Dear Mark Zuckerberg

Today 65 organizations from 31 countries and regions released an open letter to Facebook CEO Mark Zuckerberg detailing significant concerns with Facebook’s Internet.org initiative. The project, which seeks to “connect two-thirds of the world that don’t have internet access,” is increasingly under fire for violating net neutrality and, in its latest iteration, failing to protect the security and privacy of users.

“It is our belief that Facebook is improperly defining net neutrality in public statements and building a walled garden in which the world’s poorest people will only be able to access a limited set of insecure websites and services,” the group wrote.

“Further, we are deeply concerned that Internet.org has been misleadingly marketed as providing access to the full internet, when in fact it only provides access to a limited number of internet-connected services that are approved by Facebook and local ISPs. In its present conception, Internet.org thereby violates the principles of net neutrality, threatening freedom of expression, equality of opportunity, security, privacy and innovation.”

Specifically, the letter takes issue with the use of Facebook as a proxy for all web browsing, which harms user privacy; the program’s ban on the use of SSL, TLS, or HTTPS for participating services, which needlessly puts users’ security at risk; zero rating, which offers only a specific set of services or applications free without a data plan, or without counting against existing data caps; and the creation of a two-tiered internet, which would exacerbate the digital divide.

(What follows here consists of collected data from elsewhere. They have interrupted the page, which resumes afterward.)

-- ==== Sys2Proof/Machine/PartCfg.lean ====
section
/-!
DEFINITION. Machine/PartCfg.lean: writes of `GLB_PART_CFGn` with their checks, and the enabling and disabling of a partition (R21 to R26).
-/
namespace Sys2Proof.Machine

/-- What a write of `GLB_PART_CFGn` carries. -/
structure PartDef where
  vf : Nat
  nrows : Nat
  first : Nat
deriving DecidableEq, Repr

/-- The fields of a written value. -/
def PartDef.of (v : Nat) : PartDef := { vf := bitsOf v 23 20, nrows := bitsOf v 11 8, first := bitsOf v 3 0 }

/-- The other enabled partitions. -/
def State.others (s : State) (n : Nat) : List Nat := s.enabledParts.filter (fun m => m != n)

/-- The checks of a write of `EN` = 1 to a partition that is not enabled, in order (R23). -/
def State.enableCheck (s : State) (n : Nat) (d : PartDef) : Nat :=
  let mask := s.f (GLB_PART_SEQ.MASK n)
  let prim := s.f (GLB_PART_SEQ.PRIMARY n)
  if d.nrows = 0 ∨ 12 < d.first + d.nrows then 1
  else if (List.range d.nrows).any (fun k => (s.others n).contains (s.owner (d.first + k))) then 2
  else if mask = 0 ∨ 2 * d.nrows < popCount 24 mask then 3
  else if (s.others n).any (fun m => s.f (GLB_PART_SEQ.MASK m) &&& mask != 0) then 4
  else if 23 < prim ∨ bitOf mask prim = false then 5
  else if 12 < d.vf ∨ (d.vf ≠ 0 ∧ (s.others n).any (fun m => s.f (GLB_PART_CFG.VF m) == d.vf)) then 6
  else 0

/-- Store the carried fields. -/
def partStore (n : Nat) (d : PartDef) (s : State) : State :=
  ((s.setF (GLB_PART_CFG.VF n) d.vf).setF (GLB_PART_CFG.NROWS n) d.nrows).setF (GLB_PART_CFG.FIRST_ROW n) d.first

/-- A partition is enabled: EMPTY, with the rows of its band (R23, R26). -/
def partEnable (n : Nat) (d : PartDef) (s : State) : State :=
  let old := s.modRung
  let s := ((partStore n d s).setF (GLB_PART_CFG.EN n) 1).setF (GLB_PART_CFG.STATE n) stEMPTY
  let s := (List.range d.nrows).foldl (fun s k => s.setF (GLB_ROW_MAP.OWNER (d.first + k)) n) s
  rungChanged old (failsFollow n s)

/-- Parameter writes and MOULT tokens that a sequencer has sent and that have not arrived are dropped (DESIGN CHOICE, log entry 62). -/
def dropSends (q : Nat) (s : State) : State := s.onSeq q (fun x => { x with params := [], moults := [] })

/-- A partition is disabled (R24): its islands are held, its sequencers halted and its streams aborted, its rows are unowned; memories, banks, its resident image and
its fail data are kept.  What its sequencers sent to its islands and streams ends with it (R20, R27).  Words that a read stream had accepted, those in a lane's receive
buffer and the blocks that a lane has assembled stay where they are for the row's next owner: R24 and R298 do not say whether they are dropped (DESIGN CHOICE, log entry 62). -/
def partDisable (n : Nat) (s : State) : State :=
  let old := s.modRung
  let s := if s.loadNames n then cfgFail 0x14 0 s else s
  let s := feDisable n (captureDrop n (abortStreams n s))
  let cur := s.f (PWR_PART.CUR n)
  let s := if 1 ≤ cur then lanesUp n cur (s.setF (PWR_PART.CUR n) 0) else s
  let s := if 2 ≤ cur then clocksOn n s else s
  let s := (s.seqsOf n).foldl (fun s q => dropSends q (seqHalt q s)) ((s.islandsOf n).foldl (fun s i => islHold i s) s)
  let s := { s with
    aev := s.aev.filter (fun e => e.part != n), parts := Map.del s.parts n,
    sys := { s.sys with
      entering := Map.del s.sys.entering n, nextRung := Map.del s.sys.nextRung n, wakes := s.sys.wakes.filter (fun w => w.part != n),
      reloads := s.sys.reloads.filter (fun p => p != n), leaves := Map.del s.sys.leaves n, trigEv := s.sys.trigEv &&& (2 ^ 12 - 1 - 2 ^ n),
      wakeOld := Map.del s.sys.wakeOld n, prst := s.sys.prst &&& (2 ^ 12 - 1 - 2 ^ n) } }
  let s := ((s.setF (PWR_PART.RUNG n) 0).setF (PWR_PART.CUR n) 0).setF (PWR_PART.BUSY n) 0
  let s := (s.rowsOf n).foldl (fun s r => s.setF (GLB_ROW_MAP.OWNER r) 15) s
  rungChanged old (handled n ((s.setF (GLB_PART_CFG.STATE n) stEMPTY).setF (GLB_PART_CFG.EN n) 0))

/-- A write of `GLB_PART_CFGn` (R22, R23). -/
def partCfgWrite (n v : Nat) (s : State) : State :=
  let d := PartDef.of v
  let st := s.f (GLB_PART_CFG.STATE n)
  let was := s.on (GLB_PART_CFG.EN n)
  if bitOf v 31 then
    if was then s.setF (GLB_PART_CFG.ERRCODE n) 0
    else
      match s.enableCheck n d with
      | 0 => partEnable n d (s.setF (GLB_PART_CFG.ERRCODE n) 0)
      | e => s.setF (GLB_PART_CFG.ERRCODE n) e
  else if st = stLOADING ∨ st = stRUNNING ∨ st = stREPAIRING then s.setF (GLB_PART_CFG.ERRCODE n) 7
  else if was then partDisable n (s.setF (GLB_PART_CFG.ERRCODE n) 0)
  else partStore n d (s.setF (GLB_PART_CFG.ERRCODE n) 0)

/-- `GLB_PART_CFG_WRITE` (R22, R23): a write by the physical function. -/
def execGlbPartCfgWrite (n : Fin 12) (v : BitVec 32) (s : State) : Host.Outcome State Fault Refusal := pfWrite (partCfgWrite n v.toNat) s

/-- A write of `GLB_PART_SEQn`, ignored while the partition is enabled (R22). -/
def partSeqWrite (n : Nat) (v : Word) (s : State) : State := if s.on (GLB_PART_CFG.EN n) then s else fieldWrite (GLB_PART_SEQ n) v s

end Sys2Proof.Machine
end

Digital rights advocates around the world share Facebook’s stated goal of bringing affordable Internet access to the two-thirds of the world who currently lack such access — but they disagree with Facebook about how to get it done. Increasingly, people in Facebook’s target countries — India, Indonesia, Philippines, Colombia, Panama, Ghana, and elsewhere — are realizing that Internet.org’s model of a “poor internet for poor people” exacerbates, rather than fixes, digital inequality.

This letter may be one of the first times that the global community has come together to voice these concerns, but it won’t be the last. Practical alternatives to Internet.org are emerging that respect net neutrality, privacy, and security. Mozilla’s partnership with Grameenphone in Bangladesh, and with Orange in multiple African countries, are examples of joint efforts to provide non-tiered access to the open internet.

In initiatives to provide internet access, it’s necessary to take an approach that balances innovation and fundamental values. Today, we stand with a unified global community to advocate for the rights of current and future Internet users around the world. We hope that Facebook will make the changes necessary to respect those rights. Stay tuned.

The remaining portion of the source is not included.